For the entries below, repeat exactly each line starting with the one that contains "d ≠ 0 ∧ d ≠ 1 ∧ (((r.op" and going on through the one that contains "h15 : r.op = 15", and no others.

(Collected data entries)
+--

/-! ## A `halt` on its way through the pipeline (R160, R205) -/

/-- R173: a `halt` writes no register. -/
theorem dest_of_holdsHalt {S : Slot} (h : S.holdsHalt) : S.dest = none := by
  obtain ⟨ha, h20⟩ := h
  rw [Slot.dest, if_pos ha, recordDest, h20]
  rfl

/-- R193: a `halt` passes the memory stage. -/
theorem memoryPasses_of_holdsHalt {k : Core} (h : k.slotMEM.holdsHalt) : k.MemoryPasses := fun _ => by
  rw [h.2]
  decide

section Halt

variable {s t : State} {c : CoreId}

/-- R185, R195: once fetch is stopped, or while decode resolves a `halt`, a step keeps `pc` and leaves fetch stopped. -/
theorem step_fetch_stopped (h : step s = .next t) (hw : (s.core c).wrPending = false)
    (hstop : (s.core c).stopFetch = true ∨ (s.core c).slotID.holdsHalt ∧
      hazard (s.core c) (recordSrcs (decodeRecord (s.core c).slotID.raw)) = false) :
    (t.core c).stopFetch = true ∧ (t.core c).pc = (s.core c).pc := by
  obtain ⟨e, ca, mb, hev, ht⟩ := step_evaluated h hw
  have hor : ((s.core c).stopFetch || e.sig.haltNow) = true := by
    rw [Bool.or_eq_true]
    exact hstop.imp_right fun ⟨⟨ha, h20⟩, hz⟩ => hev.haltNow.mpr ⟨ha, hz, h20⟩
  have hfetch : e.sig.fetchEn = false := by
    rw [hev.fetchEn]
    rcases Bool.or_eq_true_iff.mp hor with hf | hn
    · simp [hf]
    · simp [hn]
  constructor
  · calc (t.core c).stopFetch = (e.stopFetch || e.sig.haltNow) := by rw [ht, clockEdge_stopFetch]
      _ = true := by rw [hev.kept.stopFetch]; exact hor
  · calc (t.core c).pc = e.sig.pcNext := by rw [ht, clockEdge_pc]
      _ = _ := by rw [hev.pcNext, hfetch]; rfl

/-- R196, R205: a `halt` in writeback halts its core at the next edge. -/
theorem step_halted (h : step s = .next t) (hw : (s.core c).wrPending = false) (hWB : (s.core c).slotWB.holdsHalt) :
    (t.core c).halted = true := by
  obtain ⟨e, ca, mb, hev, ht⟩ := step_evaluated h hw
  have hsig : e.sig.haltWb = true := hev.haltWb.mpr hWB
  rw [ht, clockEdge_halted_eq]
  exact Bool.or_eq_true_iff.mpr (.inr hsig)

end Halt

/-- Settles O57: with the stages behind decode empty the `halt` moves one stage per cycle; it stops fetch in the first
cycle, before `pc` moves, and in the fourth it is the one instruction to retire. -/
theorem haltTakesFourCycles : Obligations.HaltTakesFourCycles := by
  intro s c i hinv ha hdec hop hdrained _
  have ⟨_, _, hWB⟩ := hdrained
  obtain ⟨-, hw, -, -, -⟩ := (hinv.cores c).quiet
  obtain ⟨s₁, h₁, hc₁⟩ := exists_step (commanded_of_inv hinv)
  obtain ⟨s₂, h₂, hc₂⟩ := exists_step hc₁
  obtain ⟨s₃, h₃, hc₃⟩ := exists_step hc₂
  obtain ⟨t, h₄, -⟩ := exists_step hc₃
  have hw₁ := step_wrPending h₁ c
  have hw₂ := step_wrPending h₂ c
  have hw₃ := step_wrPending h₃ c
  -- the slot of the `halt`, cycle by cycle
  have hID : (s.core c).slotID.holdsHalt := ⟨ha, (decode_ok hdec).1.symm.trans hop⟩
  obtain ⟨hEX₁, hMEM₁, hWB₁⟩ := step_decode_drained h₁ hw ha hdrained
  obtain ⟨hWB₂, m, -, hMEM₂⟩ := step_execute_drained h₂ hw₁ (i := i) (by rw [hEX₁]; exact ha)
    (by rw [hEX₁]; exact hdec) (by rw [hMEM₁]; rfl)
  rw [hEX₁] at hMEM₂
  have hhalt₂ : (s₂.core c).slotMEM.holdsHalt := by rw [hMEM₂]; exact hID
  have hWB₃ := step_memory_passes h₃ hw₂ hhalt₂.1 (memoryPasses_of_holdsHalt hhalt₂)
  have hhalt₃ : (s₃.core c).slotWB.holdsHalt := by rw [hWB₃]; exact hhalt₂
  -- fetch is stopped from the first cycle on
  obtain ⟨hstop₁, hpc₁⟩ := step_fetch_stopped h₁ hw (.inr ⟨hID, hazard_drained hdrained _⟩)
  obtain ⟨hstop₂, hpc₂⟩ := step_fetch_stopped h₂ hw₁ (.inl hstop₁)
  obtain ⟨hstop₃, hpc₃⟩ := step_fetch_stopped h₃ hw₂ (.inl hstop₂)
  obtain ⟨-, hpc₄⟩ := step_fetch_stopped h₄ hw₃ (.inl hstop₃)
  refine ⟨t, by rw [run_succ h₁, run_succ h₂, run_succ h₃, run_succ h₄]; rfl, step_halted h₄ hw₃ hhalt₃,
    by rw [hpc₄, hpc₃, hpc₂, hpc₁], fun n hn => ?_, ?_⟩
  · have hnone : (s₃.core c).slotWB.dest ≠ some n := by rw [dest_of_holdsHalt hhalt₃]; nofun
    rw [step_general h₄ hw₃ hn, if_neg hnone, step_general_bubble h₃ hw₂ (by rw [hWB₂]; rfl) hn,
      step_general_bubble h₂ hw₁ (by rw [hWB₁]; rfl) hn, step_general_bubble h₁ hw hWB hn]
  · rw [step_instructions h₄, step_instructions h₃, step_instructions h₂, step_instructions h₁, hhalt₃.1, hWB₂, hWB₁,
      hWB]
    rfl

end Sys2Proof.Proofs
end

section
/-!
The statements about the pipeline stages of one instruction (44_pipeline.md rules R173 to R197): the hazard condition,
decode, fetch, the accesses of the memory stage, and writeback.
-/

namespace Sys2Proof.Proofs

open Sys2Proof Sys2Proof.Machine

/-! ## Instructions by class: the stages an opcode selects (R94) -/

/-- R94, R110: the stages of the nine arithmetic and logic instructions. -/
theorem instrStages_alu {i : Instr} (h : i.op ≤ 8) :
    ∃ alu, instrStages i = aluStages alu i.rd i.rs i.rt i.imm := by
  cases i with
  | add | sub | and | or | xor | mul | sll | sra | srl => exact ⟨_, rfl⟩
  | beq | bne | blt | bgt | ble | bge | jal | lw | sw | halt => exact absurd h (by simp [Instr.op])

/-- R94, R130: the stages of the six branches. -/
theorem instrStages_branch {i : Instr} (h9 : 9 ≤ i.op) (h14 : i.op ≤ 14) :
    ∃ cond, instrStages i = branchStages cond i.rd i.rs i.rt i.imm := by
  cases i with
  | beq | bne | blt | bgt | ble | bge => exact ⟨_, rfl⟩
  | add | sub | and | or | xor | mul | sll | sra | srl => exact absurd h9 (by simp [Instr.op])
  | jal | lw | sw | halt => exact absurd h14 (by simp [Instr.op])

theorem instrStages_lw {i : Instr} (h : i.op = 16) : instrStages i = lwStages i.rd i.rs i.rt i.imm := by
  cases i with
  | lw => rfl
  | _ => exact absurd h (by simp [Instr.op])

theorem instrStages_sw {i : Instr} (h : i.op = 17) : instrStages i = swStages i.rd i.rs i.rt i.imm := by
  cases i with
  | sw => rfl
  | _ => exact absurd h (by simp [Instr.op])

/-! ## Writeback, and the instructions that pass the memory stage (R193, R196) -/

/-- R196: writeback retires, and latches the write unless the destination is register 0 or 1. -/
theorem writeback_eq (d : RegNum) (k : Core) :
    writeback d k = if d = 0 ∨ d = 1 then k.retired else k.retiredWriting d k.slotWB.result := by
  rcases writeback_cases d k with ⟨h, e⟩ | ⟨h0, h1, e⟩ <;> rw [e]
  · rw [if_pos h]; rfl
  · rw [if_neg (not_or.mpr ⟨h0, h1⟩)]; rfl

/-- Settles O13: the nine arithmetic and logic instructions and `lw` share the writeback stage. -/
theorem producersWriteTheirDestination : Obligations.ProducersWriteTheirDestination := by
  intro i s hop
  simp only [gives_iff]
  refine ⟨fun hs => ?writeback, fun hs h16 => ?memory⟩ <;> rw [hs]
  case writeback =>
    rw [← writeback_eq]
    rcases hop with h8 | h16
    · obtain ⟨alu, hi⟩ := instrStages_alu h8
      rw [hi]; rfl
    · rw [instrStages_lw h16]; rfl
  case memory =>
    obtain ⟨alu, hi⟩ := instrStages_alu (hop.resolve_right h16)
    rw [hi]; rfl

/-- Settles O17: the branches and `sw` share the writeback stage that only retires. -/
theorem branchesAndStoresWriteNoRegister : Obligations.BranchesAndStoresWriteNoRegister := by
  intro i s hop
  have hbranch (h17 : i.op ≠ 17) : ∃ cond, instrStages i = branchStages cond i.rd i.rs i.rt i.imm :=
    have ⟨h9, h14⟩ := hop.resolve_right h17
    instrStages_branch h9 h14
  simp only [gives_iff]
  refine ⟨fun hs => ?writeback, fun hs h17 => ?memory, fun hs h17 => ?execute⟩ <;> rw [hs]
  case writeback =>
    by_cases h17 : i.op = 17
    · rw [instrStages_sw h17]; rfl
    · obtain ⟨cond, hi⟩ := hbranch h17
      rw [hi]; rfl
  case memory =>
    obtain ⟨cond, hi⟩ := hbranch h17
    rw [hi]; rfl
  case execute =>
    obtain ⟨cond, hi⟩ := hbranch h17
    rw [hi]; rfl

/-! ## Branches in decode (R131 to R138, R184) -/

/-- R184: without a hazard a branch drives the redirect by its condition, to the low bits of its `rd` operand. -/
theorem gives_resolve {i : Instr} {s : State} (hs : s.focus.stage = .decode) {cond : Word → Word → Bool}
    {rd rs rt : RegNum} {imm : Word} (hi : instrStages i = branchStages cond rd rs rt imm)
    (hz : hazard s.focusCore [rs, rt, rd] = false) {taken : Bool}
    (ht : cond (opval s.focusCore rs imm) (opval s.focusCore rt imm) = taken) :
    Gives i s (s.focusCore.setRedirect taken (BitVec.ofNat 10 ((opval s.focusCore rd imm).toNat % 1024))) := by
  rw [gives_iff, hs, hi, ← ht, ← branchTarget_eq]
  exact decodeStage_of_no_hazard hz _

/-- R131: words are equal exactly when their values are. -/
theorem takenBeq_eq (a b : Word) : takenBeq a b = decide (a.toNat = b.toNat) :=
  decide_eq_decide.mpr BitVec.toNat_inj.symm

theorem takenBne_eq (a b : Word) : takenBne a b = decide (a.toNat ≠ b.toNat) :=
  decide_eq_decide.mpr (not_congr BitVec.toNat_inj.symm)

theorem toInt_le_iff (a b : Word) : a.toInt ≤ b.toInt ↔ a.toInt < b.toInt ∨ a = b := by
  rw [le_iff_lt_or_eq, BitVec.toInt_inj]

theorem takenBle_eq (a b : Word) : takenBle a b = decide (a.toInt < b.toInt ∨ a = b) :=
  decide_eq_decide.mpr (toInt_le_iff a b)

theorem takenBge_eq (a b : Word) : takenBge a b = decide (b.toInt < a.toInt ∨ a = b) :=
  decide_eq_decide.mpr ((toInt_le_iff b a).trans (or_congr_right eq_comm))

/-- Settles O14: the six branches differ in their condition alone. -/
theorem branchesResolveInDecode : Obligations.BranchesResolveInDecode := fun _ _ _ _ _ hs hz =>
  ⟨gives_resolve hs rfl hz (takenBeq_eq ..), gives_resolve hs rfl hz (takenBne_eq ..), gives_resolve hs rfl hz rfl,
    gives_resolve hs rfl hz rfl, gives_resolve hs rfl hz (takenBle_eq ..), gives_resolve hs rfl hz (takenBge_eq ..)⟩

/-! ## The hazard condition (R173, R174, R180) -/

theorem writable_eq_some_iff (n d : RegNum) : writable n = some d ↔ d ≠ 0 ∧ d ≠ 1 ∧ d = n := by
  rw [writable]
  split
  · rename_i h
    refine ⟨nofun, ?_⟩
    rintro ⟨h0, h1, rfl⟩
    exact absurd h (not_or.mpr ⟨h0, h1⟩)
  · rename_i h
    obtain ⟨h0, h1⟩ := not_or.mp h
    rw [Option.some_inj]
    constructor
    · rintro rfl; exact ⟨h0, h1, rfl⟩
    · rintro ⟨-, -, rfl⟩; rfl

/-- R173: the destination of a record: its `rd` or register 15 by its opcode, and never 0 or 1. -/
theorem recordDest_eq_some_iff (r : InstrRecord) (d : RegNum) :
    recordDest r = some d ↔
      d ≠ 0 ∧ d ≠ 1 ∧ (((r.op ≤ 8 ∨ r.op = 16) ∧ d = r.rd) ∨ (r.op = 15 ∧ d = 15)) := by
  rw [recordDest]
  by_cases hp : r.op ≤ 8 ∨ r.op = 16
  · have h15 : r.op ≠ 15 := by bv_omega
    simp only [hp, h15, if_true, true_and, false_and, or_false, writable_eq_some_iff]
  · by_cases h15 : r.op = 15
    · simp only [hp, eq_true h15, if_false, if_true, true_and, false_and, false_or, writable_eq_some_iff]
    · simp only [hp, h15, if_false, false_and, or_false, and_false, reduceCtorEq]

/-- R173: the destination of a slot: its word's, if the slot is no bubble. -/
theorem slotDest_eq_some_iff (S : Slot) (d : RegNum) :
    S.dest = some d ↔ S.active = true ∧ recordDest (decodeRecord S.raw) = some d := by
  rw [Slot.dest]
  cases S.active <;> simp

+--

Exercise result »
      d ≠ 0 ∧ d ≠ 1 ∧ (((r.op ≤ 8 ∨ r.op = 16) ∧ d = r.rd) ∨ (r.op = 15 ∧ d = 15)) := by
  rw [recordDest]
  by_cases hp : r.op ≤ 8 ∨ r.op = 16
  · have h15 : r.op ≠ 15 := by bv_omega
    simp only [hp, h15, if_true, true_and, false_and, or_false, writable_eq_some_iff]
  · by_cases h15 : r.op = 15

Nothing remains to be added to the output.